10
Однако, Мэрилу уже знала, что это за люди, она бывала здесь, неподалеку от «Вырезки», – и серолицый клерк в гостинице разрешил нам снять комнату в кредит. Это был первый шаг. Затем нам следовало поесть, но мы не смогли этого сделать до самой полуночи, пока не нашли какую-то певичку из ночного клуба, которая у себя в комнате на перевернутом утюге, положенном на вешалку и засунутом в мусорную урну, разогрела нам банку свинины с фасолью. Я смотрел в окно на мигавший неон и спрашивал себя: где Дин и почему его не беспокоит наше благополучие? В тот год я утратил свою веру в него. Я просидел в Сан-Франциско неделю – это было самое битовое время в моей жизни. Мы с Мэрилу вышагивали по городу целые мили, пытаясь раздобыть денег на пропитание. Мы даже ходили к каким-то пьяным морякам в бич-холл на Мишн-стрит, про который она знала; те предлагали нам виски.
В гостинице мы прожили вместе два дня. Я понял, что теперь, когда Дин вышел из кадра, Мэрилу я, на самом деле, не интересую, она лишь пыталась дотянуться до Дина через меня, его кореша. Мы ссорились в номере. Еще мы проводили целые ночи в постели, и я рассказывал ей свои сны. Я рассказывал ей о большом всесветном змее, который лежит, свернувшись, в земле, как червяк в яблоке, но однаждн он вспучит на земле холм, который с того времени станет называться Змеиным Холмом, и расстелется по всей равнине во всю свою длину в сотни миль, и будет пожирать все у себя на пути. Я сказал ей, что имя этому змею – Сатана.

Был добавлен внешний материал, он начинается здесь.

-- ==== Sys2Proof/Laws/State.lean ====
section
/-!
SUPPORT. What each replacement of a part of `State` leaves as it was, one lemma per field, so that no proof unfolds a record update.
-/

namespace Sys2Proof.Machine

open Sys2Proof

/-! ### Replacing a register -/

@[simp] theorem State.setReg_pending (s : State) (n : RegName) (i : Nat) (v : Word) : (s.setReg n i v).pending = s.pending := rfl
@[simp] theorem State.setReg_free (s : State) (n : RegName) (i : Nat) (v : Word) : (s.setReg n i v).free = s.free := rfl
@[simp] theorem State.setReg_cycle (s : State) (n : RegName) (i : Nat) (v : Word) : (s.setReg n i v).cycle = s.cycle := rfl
@[simp] theorem State.setReg_tick (s : State) (n : RegName) (i : Nat) (v : Word) : (s.setReg n i v).tick = s.tick := rfl
@[simp] theorem State.setReg_resp (s : State) (n : RegName) (i : Nat) (v : Word) : (s.setReg n i v).resp = s.resp := rfl
@[simp] theorem State.setReg_out (s : State) (n : RegName) (i : Nat) (v : Word) : (s.setReg n i v).out = s.out := rfl
@[simp] theorem State.setReg_hi (s : State) (n : RegName) (i : Nat) (v : Word) : (s.setReg n i v).hi = s.hi := rfl
@[simp] theorem State.setReg_mem (s : State) (n : RegName) (i : Nat) (v : Word) : (s.setReg n i v).mem = s.mem := rfl
@[simp] theorem State.setReg_bad (s : State) (n : RegName) (i : Nat) (v : Word) : (s.setReg n i v).bad = s.bad := rfl
@[simp] theorem State.setReg_cp (s : State) (n : RegName) (i : Nat) (v : Word) : (s.setReg n i v).cp = s.cp := rfl
@[simp] theorem State.setReg_wheels (s : State) (n : RegName) (i : Nat) (v : Word) : (s.setReg n i v).wheels = s.wheels := rfl
@[simp] theorem State.setReg_jobs (s : State) (n : RegName) (i : Nat) (v : Word) : (s.setReg n i v).jobs = s.jobs := rfl
@[simp] theorem State.setReg_reload (s : State) (n : RegName) (i : Nat) (v : Word) : (s.setReg n i v).reload = s.reload := rfl
@[simp] theorem State.setReg_saved (s : State) (n : RegName) (i : Nat) (v : Word) : (s.setReg n i v).saved = s.saved := rfl
@[simp] theorem State.setReg_memc (s : State) (n : RegName) (i : Nat) (v : Word) : (s.setReg n i v).memc = s.memc := rfl
@[simp] theorem State.setReg_te (s : State) (n : RegName) (i : Nat) (v : Word) : (s.setReg n i v).te = s.te := rfl
@[simp] theorem State.setReg_sfuTab (s : State) (n : RegName) (i : Nat) (v : Word) : (s.setReg n i v).sfuTab = s.sfuTab := rfl
@[simp] theorem State.setReg_codeTab (s : State) (n : RegName) (i : Nat) (v : Word) : (s.setReg n i v).codeTab = s.codeTab := rfl
@[simp] theorem State.setReg_cores (s : State) (n : RegName) (i : Nat) (v : Word) : (s.setReg n i v).cores = s.cores := rfl
@[simp] theorem State.setReg_svcPend (s : State) (n : RegName) (i : Nat) (v : Word) : (s.setReg n i v).svcPend = s.svcPend := rfl
@[simp] theorem State.setReg_clrun (s : State) (n : RegName) (i : Nat) (v : Word) : (s.setReg n i v).clrun = s.clrun := rfl
@[simp] theorem State.setReg_links (s : State) (n : RegName) (i : Nat) (v : Word) : (s.setReg n i v).links = s.links := rfl
@[simp] theorem State.setReg_ce (s : State) (n : RegName) (i : Nat) (v : Word) : (s.setReg n i v).ce = s.ce := rfl
@[simp] theorem State.setReg_groups (s : State) (n : RegName) (i : Nat) (v : Word) : (s.setReg n i v).groups = s.groups := rfl
@[simp] theorem State.setReg_eth (s : State) (n : RegName) (i : Nat) (v : Word) : (s.setReg n i v).eth = s.eth := rfl
@[simp] theorem State.setReg_birsan (s : State) (n : RegName) (i : Nat) (v : Word) : (s.setReg n i v).birsan = s.birsan := rfl
@[simp] theorem State.setReg_sceman (s : State) (n : RegName) (i : Nat) (v : Word) : (s.setReg n i v).sceman = s.sceman := rfl
@[simp] theorem State.setReg_fen (s : State) (n : RegName) (i : Nat) (v : Word) : (s.setReg n i v).fen = s.fen := rfl
@[simp] theorem State.setReg_sage (s : State) (n : RegName) (i : Nat) (v : Word) : (s.setReg n i v).sage = s.sage := rfl
@[simp] theorem State.setReg_power (s : State) (n : RegName) (i : Nat) (v : Word) : (s.setReg n i v).power = s.power := rfl
@[simp] theorem State.setReg_board (s : State) (n : RegName) (i : Nat) (v : Word) : (s.setReg n i v).board = s.board := rfl
@[simp] theorem State.setReg_spdm (s : State) (n : RegName) (i : Nat) (v : Word) : (s.setReg n i v).spdm = s.spdm := rfl
@[simp] theorem State.setReg_mgmt (s : State) (n : RegName) (i : Nat) (v : Word) : (s.setReg n i v).mgmt = s.mgmt := rfl
@[simp] theorem State.setReg_pci (s : State) (n : RegName) (i : Nat) (v : Word) : (s.setReg n i v).pci = s.pci := rfl
@[simp] theorem State.setReg_ring18 (s : State) (n : RegName) (i : Nat) (v : Word) : (s.setReg n i v).ring18 = s.ring18 := rfl

/-! ### Returning a register to its reset value -/

@[simp] theorem State.resetReg_pending (s : State) (n : RegName) (i : Nat) : (s.resetReg n i).pending = s.pending := rfl
@[simp] theorem State.resetReg_free (s : State) (n : RegName) (i : Nat) : (s.resetReg n i).free = s.free := rfl
@[simp] theorem State.resetReg_cycle (s : State) (n : RegName) (i : Nat) : (s.resetReg n i).cycle = s.cycle := rfl
@[simp] theorem State.resetReg_tick (s : State) (n : RegName) (i : Nat) : (s.resetReg n i).tick = s.tick := rfl
@[simp] theorem State.resetReg_resp (s : State) (n : RegName) (i : Nat) : (s.resetReg n i).resp = s.resp := rfl
@[simp] theorem State.resetReg_out (s : State) (n : RegName) (i : Nat) : (s.resetReg n i).out = s.out := rfl
@[simp] theorem State.resetReg_hi (s : State) (n : RegName) (i : Nat) : (s.resetReg n i).hi = s.hi := rfl
@[simp] theorem State.resetReg_mem (s : State) (n : RegName) (i : Nat) : (s.resetReg n i).mem = s.mem := rfl
@[simp] theorem State.resetReg_bad (s : State) (n : RegName) (i : Nat) : (s.resetReg n i).bad = s.bad := rfl
@[simp] theorem State.resetReg_cp (s : State) (n : RegName) (i : Nat) : (s.resetReg n i).cp = s.cp := rfl
@[simp] theorem State.resetReg_wheels (s : State) (n : RegName) (i : Nat) : (s.resetReg n i).wheels = s.wheels := rfl
@[simp] theorem State.resetReg_jobs (s : State) (n : RegName) (i : Nat) : (s.resetReg n i).jobs = s.jobs := rfl
@[simp] theorem State.resetReg_reload (s : State) (n : RegName) (i : Nat) : (s.resetReg n i).reload = s.reload := rfl
@[simp] theorem State.resetReg_saved (s : State) (n : RegName) (i : Nat) : (s.resetReg n i).saved = s.saved := rfl
@[simp] theorem State.resetReg_memc (s : State) (n : RegName) (i : Nat) : (s.resetReg n i).memc = s.memc := rfl
@[simp] theorem State.resetReg_te (s : State) (n : RegName) (i : Nat) : (s.resetReg n i).te = s.te := rfl
@[simp] theorem State.resetReg_sfuTab (s : State) (n : RegName) (i : Nat) : (s.resetReg n i).sfuTab = s.sfuTab := rfl
@[simp] theorem State.resetReg_codeTab (s : State) (n : RegName) (i : Nat) : (s.resetReg n i).codeTab = s.codeTab := rfl
@[simp] theorem State.resetReg_cores (s : State) (n : RegName) (i : Nat) : (s.resetReg n i).cores = s.cores := rfl
@[simp] theorem State.resetReg_svcPend (s : State) (n : RegName) (i : Nat) : (s.resetReg n i).svcPend = s.svcPend := rfl
@[simp] theorem State.resetReg_clrun (s : State) (n : RegName) (i : Nat) : (s.resetReg n i).clrun = s.clrun := rfl
@[simp] theorem State.resetReg_links (s : State) (n : RegName) (i : Nat) : (s.resetReg n i).links = s.links := rfl
@[simp] theorem State.resetReg_ce (s : State) (n : RegName) (i : Nat) : (s.resetReg n i).ce = s.ce := rfl
@[simp] theorem State.resetReg_groups (s : State) (n : RegName) (i : Nat) : (s.resetReg n i).groups = s.groups := rfl
@[simp] theorem State.resetReg_eth (s : State) (n : RegName) (i : Nat) : (s.resetReg n i).eth = s.eth := rfl
@[simp] theorem State.resetReg_birsan (s : State) (n : RegName) (i : Nat) : (s.resetReg n i).birsan = s.birsan := rfl
@[simp] theorem State.resetReg_sceman (s : State) (n : RegName) (i : Nat) : (s.resetReg n i).sceman = s.sceman := rfl
@[simp] theorem State.resetReg_fen (s : State) (n : RegName) (i : Nat) : (s.resetReg n i).fen = s.fen := rfl
@[simp] theorem State.resetReg_sage (s : State) (n : RegName) (i : Nat) : (s.resetReg n i).sage = s.sage := rfl
@[simp] theorem State.resetReg_power (s : State) (n : RegName) (i : Nat) : (s.resetReg n i).power = s.power := rfl
@[simp] theorem State.resetReg_board (s : State) (n : RegName) (i : Nat) : (s.resetReg n i).board = s.board := rfl
@[simp] theorem State.resetReg_spdm (s : State) (n : RegName) (i : Nat) : (s.resetReg n i).spdm = s.spdm := rfl
@[simp] theorem State.resetReg_mgmt (s : State) (n : RegName) (i : Nat) : (s.resetReg n i).mgmt = s.mgmt := rfl
@[simp] theorem State.resetReg_pci (s : State) (n : RegName) (i : Nat) : (s.resetReg n i).pci = s.pci := rfl
@[simp] theorem State.resetReg_ring18 (s : State) (n : RegName) (i : Nat) : (s.resetReg n i).ring18 = s.ring18 := rfl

– Ой, что же будет? – скулила она; а тем временем прижималась ко мне крепче.
– Святой по имени Доктор Сакс уничтожит его тайными травами, которые вот в этот самый момент сейчас готовит в своем подземном прибежище где-то посреди Америки. Но точно так же может быть явлено, что змей этот – всего лишь оболочка голубок: когда он умрет, громадные облака голубок серого цвета семени выпорхнут наружу и разнесут с собою вести мира по всему миру. – Я лишился разума от голода и горечи.
Однажды ночью Мэрилу исчезла с владелицей ночного клуба. Как договаривались, я ждал ее в подъезде через дорогу, на углу Ларкин и Гири, голодный – как вдруг она вышла из фойе богатого дома напротив со своей подругой, владелицей этого самого ночного клуба, и с сальным стариком явно при деньгах. Первоначально она собиралась лишь зайти навестить подругу. Я сразу увидел, что она за курва. Она даже побоялась подать мне знак, хотя видела меня в том подъезде. Она процокала своими маленькими ножками мимо, нырнула в «кадиллак» – только ее и видели. Теперь у меня никого не оставалось, ничего.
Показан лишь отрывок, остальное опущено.